Everett, a former abortion provider who is now a leading voice in the anti-abortion movement in Texas, said she doesn’t buy Planned Parenthood’s assertions that its federal funding is only spent on preventive services. Nor does she believe the legal separation of their family-planning and abortion services in Texas makes a difference in whether they should be part of the program.

“They share in the overhead,” she said. “If a woman has endometriosis, Planned Parenthood cannot treat her. … If they want to change and provide comprehensive care, they too can be included — and stop doing abortions.”

Planned Parenthood of the Texas Capital Region co-CEO Sarah Wheat said Everett's statement "reflects a lack of understanding of how the health care system works, particularly in Texas where there are so many uninsured women."
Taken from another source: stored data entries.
/-- ACTIVATE of a verified image that nothing bars makes the activation pending and holds the groups at rest; without one it
is refused with reason 1, and CANCEL ends it. It takes effect at a boundary once every group is held, no token is held that
defers it (R401) and the express effects due there are done, and no sooner: the shadow bank becomes the active one and the
active bank the shadow, or where something bars it by then it is cancelled with its reason. What waits in the boundary's order
then goes on. (Log entries 55, 102 and 103 name the model's readings: what becomes of hashes and buckets, which groups are at
rest and the order of the boundary.) A lost active image is replaced by its slot's copy where that is authentic, and the
groups may open again; any other copy changes nothing (which slot's copy is read, and what makes it authentic, are the model's
readings: log entries 57 and 101). -/
def Obligations.ActivationSwapsTheBanks : Prop :=
  (∀ (tag : Nat) (s : State), s.running = true → s.tagPriv tag = true → s.imageBusy = false →
      (∀ new, s.verified = some new → s.actRefusal new true = 0 → ∃ t, exec (.activate tag) s = .next t
        ∧ t.image = { s.image with pending := some s.image.actStep }
        ∧ (∀ g, (t.group g).state = (s.group g).state ∧ (t.group g).step = (s.group g).step)
        ∧ (∀ g ∈ s.bothGroups, s.rests g = true → (t.group g).actHeld = true)
        ∧ OnlyChanges [.image, .host, .groups] s t)
      ∧ (∀ r, (s.verified = none ∧ r = 1) ∨ (∃ new, s.verified = some new ∧ r = s.actRefusal new true ∧ r ≠ 0) → ∃ t,
        exec (.activate tag) s = .next t ∧ t.image = { s.image with actRefusal := r } ∧ OnlyChanges [.image, .host] s t)
      ∧ (s.image.pending.isSome = true → ∃ t, exec (.cancel tag) s = .next t
        ∧ t.image = { s.image with pending := none }
        ∧ OnlyChanges [.ports, .image, .books, .host, .queues, .groups, .events, .stats] s t)
      ∧ (s.image.pending = none → ∃ t, exec (.cancel tag) s = .next t ∧ OnlyChanges [.host] s t))
    ∧ (∀ (new : Image) (s : State), s.running = true → s.verified = some new → s.activationDue = true →
      s.effectsDue = false →
      (s.actRefusal new false = 0 → ∃ u, exec .activation s = .next u.settle ∧ u.img = some new
        ∧ u.image.active = s.image.shadow ∧ u.image.shadow = s.image.active ∧ u.image.pending = none
        ∧ u.image.absent = false ∧ u.image.reloading = false ∧ u.staging = []
        ∧ u.image.shadowState = (if s.img.isSome then .verified else .empty)
        ∧ OnlyChanges [.out, .ident, .nv, .time, .clock, .ports, .image, .books, .queues, .groups, .buckets, .staging,
            .stack, .badUnits, .blockCount, .blockRx, .areas, .events, .stats, .maint] s u)
      ∧ (∀ r, r = s.actRefusal new false → r ≠ 0 → ∃ u, exec .activation s = .next u.settle
        ∧ u.image = { s.image with pending := none, actRefusal := r }
        ∧ OnlyChanges [.ports, .image, .books, .queues, .groups, .events, .stats] s u))
    ∧ (∀ s : State, s.activationDue = false ∨ s.effectsDue = true → exec .activation s = .next s)
    ∧ (∀ (n : Nat) (m : Mem) (authentic : Prop) (s : State), s.running = true → s.image.reloading = true →
      s.activeSlot = some n → m = Mem.writeBytes [] 0 (s.slotContent n) →
      (authentic ↔ Check.verify s.nv.keys s.nv.floor s.ident.serial (State.imageBytes m) = 0
        ∧ Check.hash (State.imageBytes m) = s.image.active.hash) →
      (authentic → ∃ t, exec .imageReloadDone s = .next t
        ∧ t.image = { s.image with reloading := false, active := { s.image.active with bytes := m } }
        ∧ OnlyChanges [.ports, .image, .books, .queues, .groups, .events, .stats] s t)
      ∧ (¬authentic → exec .imageReloadDone s = .next s))
    ∧ (∀ s : State, s.image.reloading = false ∨ s.activeSlot = none → exec .imageReloadDone s = .next s)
"If a woman has endometriosis, she probably has spotting and cramps, so if she came to Planned Parenthood, we can help her identify birth control that might help her. Secondly, if she needed additional medical follow-up or diagnostics, we would provide her with medical referrals," Wheat said, adding that Planned Parenthood remains a leading provider of clinical breast exams in the country. "We’re that frontline screening [for breast and cervical cancer]. That’s why we have clients who say Planned Parenthood saved their life.”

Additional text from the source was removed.